In environments running AI agents, this exposure is particularly severe, as it can also include API keys, authentication tokens, and other secrets that the bot itself is authorized to access.
Additional Techniques and Outlier Attacks
While ClawHavoc accounted for the majority of malicious skills, researchers also identified several outliers that used different, and in some cases more covert, techniques.
Some skills embedded reverse shell backdoors directly into otherwise functional code, triggering compromise during normal use rather than at installation time.
Others quietly exfiltrated OpenClaw bot credentials from configuration files such as ~/.clawdbot/.env to external webhook services.
In one notable example, a skill masquerading as a legitimate Polymarket tool executed a hidden command that opened an interactive shell back to the attacker’s server.
This granted the attacker full remote control over the victim’s system, allowing them to execute arbitrary commands, deploy additional malware, or establish long-term persistence without the user’s knowledge.
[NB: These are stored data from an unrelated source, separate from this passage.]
-- ==== Sys2Proof/Machine/Ops.lean ====
section
/-!
DEFINITION. The named operations that every meaning is written over: registers and the delivery of results (02 R41 to
R46), messages that are diverted (10 R191), the end of crews and launches (09 R168), taking a trap and returning from
one (19 R328 to R333), and the issue of one instruction with its slots (02 R40, R41).
-/
namespace Sys2Proof.Machine
open Sys2Proof

abbrev Out := Host.Outcome State Fault Refusal

/-! ### Registers -/

/-- Read an s register: s0 reads as zero (01 R10). -/
def Strand.getS (t : Strand) (n : BitVec 4) : Word := if n = 0#4 then 0 else t.s[n.toNat]'(n.isLt)
def Strand.getF (t : Strand) (n : BitVec 3) : Word := t.f[n.toNat]'(n.isLt)
/-- Read a p register: p0 reads as all ones (01 R10). -/
def Strand.getP (t : Strand) (n : BitVec 3) : Pred := if n = 0#3 then BitVec.allOnes 256 else t.p[n.toNat]'(n.isLt)
/-- Read a q register and its cursor: q7 reads as all ones with cursor 0 (01 R10). -/
def Strand.getQ (t : Strand) (n : BitVec 3) : Word := if n = 7#3 then BitVec.allOnes 64 else t.q[n.toNat]'(n.isLt)
def Strand.getCursor (t : Strand) (n : BitVec 3) : BitVec 6 := if n = 7#3 then 0 else t.cursor[n.toNat]'(n.isLt)
/-- Read a vector register: vz reads as zero (01 R13). -/
def Core.getV (x : Core) (n : BitVec 5) : VReg := if h : n.toNat < 30 then x.v[n.toNat] else 0
def Core.getAcc (x : Core) (n : BitVec 2) : Tile := x.acc[n.toNat]'(n.isLt)

/-- The granules of eight bytes that the check code of a register covers, by the number of the first: a strand has four numbers
for each of s, f, p and q in turn, and a core 32 for a vector register and 128 for an accumulator (24 R389, R390, log entry
114). -/
def granS (n : BitVec 4) : Nat := 4 * n.toNat
def granF (n : BitVec 3) : Nat := 64 + 4 * n.toNat
def granP (n : BitVec 3) : Nat := 96 + 4 * n.toNat
def granQ (n : BitVec 3) : Nat := 128 + 4 * n.toNat
def granV (n : BitVec 5) : Nat := 32 * n.toNat
def granAcc (n : BitVec 2) : Nat := 1024 + 128 * n.toNat

/-- The failing granules behind a write of the whole of those from `g` on that a test names (24 R390). -/
def renewed (m : FMap Nat) (g n : Nat) (whole : Nat → Bool) : FMap Nat :=
  m.filter fun e => !(decide (g ≤ e.1) && decide (e.1 < g + n) && whole (e.1 - g))

/-- The first failing granule among those from `g` on that a test names, and its code. -/
def failingOf (m : FMap Nat) (g n : Nat) (part : Nat → Bool) : Option (Nat × Nat) :=
  m.find? fun e => decide (g ≤ e.1) && decide (e.1 < g + n) && part (e.1 - g)

def Strand.putS (t : Strand) (n : BitVec 4) (x : Word) : Strand :=
  if n = 0#4 then t
  else { t with s := t.s.set n.toNat x (n.isLt), fails := renewed t.fails (granS n) 4 fun _ => true }
def Strand.putF (t : Strand) (n : BitVec 3) (x : Word) : Strand :=
  { t with f := t.f.set n.toNat x (n.isLt), fails := renewed t.fails (granF n) 4 fun _ => true }
def Strand.putP (t : Strand) (n : BitVec 3) (x : Pred) : Strand :=
  if n = 0#3 then t
  else { t with p := t.p.set n.toNat x (n.isLt), fails := renewed t.fails (granP n) 4 fun _ => true }
def Strand.putQ (t : Strand) (n : BitVec 3) (x : Word) : Strand :=
  if n = 7#3 then t
  else { t with q := t.q.set n.toNat x (n.isLt), fails := renewed t.fails (granQ n) 4 fun _ => true }
def Strand.putCursor (t : Strand) (n : BitVec 3) (x : BitVec 6) : Strand :=
  if n = 7#3 then t else { t with cursor := t.cursor.set n.toNat x (n.isLt) }
def Core.putV (x : Core) (n : BitVec 5) (v : VReg) : Core :=
  if h : n.toNat < 30 then { x with v := x.v.set n.toNat v h } else x

/-- A vector register of which the bytes of a mask are written: the granules that lie wholly in it hold sound bytes. -/
def Core.cover (x : Core) (n : BitVec 5) (mask : VReg) : Core :=
  { x with fails := renewed x.fails (granV n) 32 fun i => mask.extractLsb' (64 * i) 64 == BitVec.allOnes 64 }

/-- Write an accumulator, of which the granules that a test names are written whole. -/
def Core.putAccPart (x : Core) (n : BitVec 2) (whole : Nat → Bool) (v : Tile) : Core :=
  { x with acc := x.acc.set n.toNat v (n.isLt), fails := renewed x.fails (granAcc n) 128 whole }
def Core.putAcc (x : Core) (n : BitVec 2) (v : Tile) : Core := x.putAccPart n (fun _ => true) v

/-- The bits of `v` where `mask` is set, and those of `old` elsewhere. -/
def blend (old v mask : VReg) : VReg := (old &&& ~~~mask) ||| (v &&& mask)

/-- Update the strand that issues. -/
def State.onStrand (s : State) (w : StrandId) (f : Strand → Strand) : State := s.setStrand w (f (s.strand w))
def State.onCore (s : State) (c : Nat) (f : Core → Core) : State := s.setCore c (f (s.core c))

/-- The register stream that a vector register of a core is tied to, with its number (15 R274). -/
def Core.streamOf (c : Core) (v : BitVec 5) : Option (Nat × RegStream) :=
  (List.range 4).findSome? fun k =>
    match c.streams[k]?.join with
    | some r => if r.v == v then some (k, r) else none
    | none => none

def Core.putStream (c : Core) (k : Nat) (r : Option RegStream) : Core :=
  if h : k < 4 then { c with streams := c.streams.set k r h } else c

/-- A delivered write of a register tied to a write stream emits its whole value as the next step; steps beyond the
count, or behind a step that faulted, are discarded (15 R275, R262). -/
def Core.emit (c : Core) (v : BitVec 5) : Core :=
  match c.streamOf v with
  | some (k, r) =>
    if r.write && decide (r.taken < r.count) then
      c.putStream k (some { r with taken := r.taken + 1, buf := if r.bad.isSome then r.buf else r.buf ++ [c.getV v] })
    else c
  | none => c

/-- A result written to its register: the bytes of the mask change (05 R94); s0, p0 and vz discard it. A vector result with no
active element writes nothing, and so emits no step (DEDUCED from 05 R94 and 15 R275, log entry 101). -/
def State.putReg (s : State) (w : StrandId) (r : Reg) (v mask : VReg) : State :=
  match r with
  | .s n => s.onStrand w fun t => t.putS n (v.setWidth 64)
  | .f n => s.onStrand w fun t => t.putF n (v.setWidth 64)
  | .p n => s.onStrand w fun t => t.putP n (v.setWidth 256)
  | .v n => s.onCore w.core fun c => if mask = 0 then c else ((c.putV n (blend (c.getV n) v mask)).cover n mask).emit n

/-- The bytes of a register that a later write has delivered are dropped from an earlier result (02 R43). -/
def Pending.without (e : Pending) (r : Reg) (mask : VReg) : Option Pending :=
  if e.reg = r then
    if e.mask &&& ~~~mask = 0 then none else some { e with mask := e.mask &&& ~~~mask }
  else some e

/-- Results in program order: those selected are written, each dropping what earlier ones would write later; the rest
stay in flight. -/
def deliverList (w : StrandId) (sel : Pending → Bool) : List Pending → State × List Pending → State × List Pending
  | [], acc => acc
  | e :: rest, (s, kept) =>
    if sel e then
      deliverList w sel rest (s.putReg w e.reg e.val e.mask, kept.filterMap fun k => k.without e.reg e.mask)
    else deliverList w sel rest (s, kept ++ [e])

/-- Deliver the selected results of a strand. -/
def State.deliver (s : State) (w : StrandId) (sel : Pending → Bool) : State :=
  let t := s.strand w
  if t.pend.isEmpty then s
  else
    let r := deliverList w sel t.pend (s, [])
    r.1.onStrand w fun t => { t with pend := r.2 }

/-- Deliver every pending result: entry to a trap handler, hend, the end of a job (02 R44). -/
def State.deliverAll (s : State) (w : StrandId) : State := s.deliver w fun _ => true

/-- A result reaches a reader that issues in slot `n` (02 R43). -/
def readyFor (n : Nat) (e : Pending) : Bool :=
  match e.due with
  | some d => decide (d ≤ n)
  | none => false

/-- A variable-latency result that has not arrived, of a register of a reader, which waits for it (02 R42). -/
def Pending.lateFor (regs : List Reg) (e : Pending) : Bool := e.due.isNone && regs.contains e.reg

/-- Write a register at once: every earlier result for the bytes is dropped. -/
def State.writeNow (s : State) (w : StrandId) (r : Reg) (v mask : VReg) : State :=
  let t := s.strand w
  let s1 := if t.pend.isEmpty then s
    else s.onStrand w fun t => { t with pend := t.pend.filterMap fun k => k.without r mask }
  s1.putReg w r v mask

/-- A write of an s register later in program order than a request takes the register from it (02 R43, 16 R288). -/
def State.unrequest (s : State) (w : StrandId) (r : Reg) : State :=
  match r with
  | .s n => if (s.strand w).requested.isEmpty then s
    else s.onStrand w fun t => { t with requested := FMap.del t.requested n.toNat }
  | _ => s

/-- A register that discards what is written to it (01 R10, R13). -/
def Reg.discards : Reg → Bool
  | .s n => n == 0#4
  | .p n => n == 0#3
  | .v n => decide (30 ≤ n.toNat)
  | .f _ => false

/-- The latency of a producer in slots (02 R42). -/
inductive Latency where
  | fixed (slots : Nat)
  | variable
deriving DecidableEq, Repr

/-- A result of an instruction that issued in slot `n`. A result of latency 1 reaches every later reader, and so does a
variable-latency one unless the state holds such results back (`lag`, log entry 4); the rest stays in flight. -/
def State.result (s : State) (w : StrandId) (lat : Latency) (n : Nat) (r : Reg) (v mask : VReg) : State :=
  if Reg.discards r then s
  else
    let s := s.unrequest w r
    match lat with
    | .fixed 1 => s.writeNow w r v mask
    | .fixed k => s.onStrand w fun t => { t with pend := t.pend ++ [⟨r, v, mask, some (n + k)⟩] }
    | .variable =>
      if s.lag then s.onStrand w fun t => { t with pend := t.pend ++ [⟨r, v, mask, none⟩] }
      else s.writeNow w r v mask

def State.resultS (s : State) (w : StrandId) (lat : Latency) (n : Nat) (d : BitVec 4) (x : Word) : State :=
  s.result w lat n (.s d) (x.setWidth 2048) (BitVec.allOnes 2048)
def State.resultF (s : State) (w : StrandId) (lat : Latency) (n : Nat) (d : BitVec 3) (x : Word) : State :=
  s.result w lat n (.f d) (x.setWidth 2048) (BitVec.allOnes 2048)
def State.resultP (s : State) (w : StrandId) (lat : Latency) (n : Nat) (d : BitVec 3) (x : Pred) : State :=
  s.result w lat n (.p d) (x.setWidth 2048) (BitVec.allOnes 2048)

/-- Store an s register as the strand's own next value, outside the timing of results (entry to a handler, a request
served). -/
def State.setS (s : State) (w : StrandId) (n : BitVec 4) (x : Word) : State := s.onStrand w fun t => t.putS n x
Reducing AI Supply Chain Risk
As AI agents become more deeply integrated into daily workflows, they introduce a new and often underappreciated attack surface for organizations.
Incidents like ClawHavoc demonstrate how third-party skills and extensions can be abused to compromise systems, credentials, and sensitive data at scale.
Mitigating these risks requires more than basic endpoint security — it requires controls tailored to how AI agents operate, update, and interact with external services.
- Audit and allowlist AI skills before installation, avoiding public marketplaces where possible and removing any skills that require external prerequisites or copy-and-paste scripts.
- Run AI agents in isolated, sandboxed, or ephemeral environments to limit filesystem, credential, and network access if compromise occurs.
- Restrict bot permissions using least-privilege principles and store credentials in secure secrets managers with regular key rotation.
- Implement outbound network controls and monitoring to detect or block unauthorized connections to attacker-controlled infrastructure.
- Monitor for suspicious behaviors such as unexpected process execution, credential file access, reverse shells, or unauthorized background persistence.
- Disable automatic skill updates and perform continuous integrity checks to detect malicious changes in installed skills over time.
- Test incident response plans for AI agent compromise scenarios, including credential revocation, system isolation, and forensic review.
These steps help organizations reduce exposure and respond effectively when AI agents are targeted.
AI Agent Supply Chain Risks
ClawHavoc highlights how AI agent ecosystems are increasingly being targeted for supply chain abuse as they expand faster than the security measures supporting them.
The campaign demonstrates how attackers can leverage trust in third-party skills to access not only individual systems, but also the sensitive data and integrations that AI agents are designed to manage.
As organizations confront these risks, many are turning to third-party risk management solutions to better assess, monitor, and control exposure introduced by external code and integrations.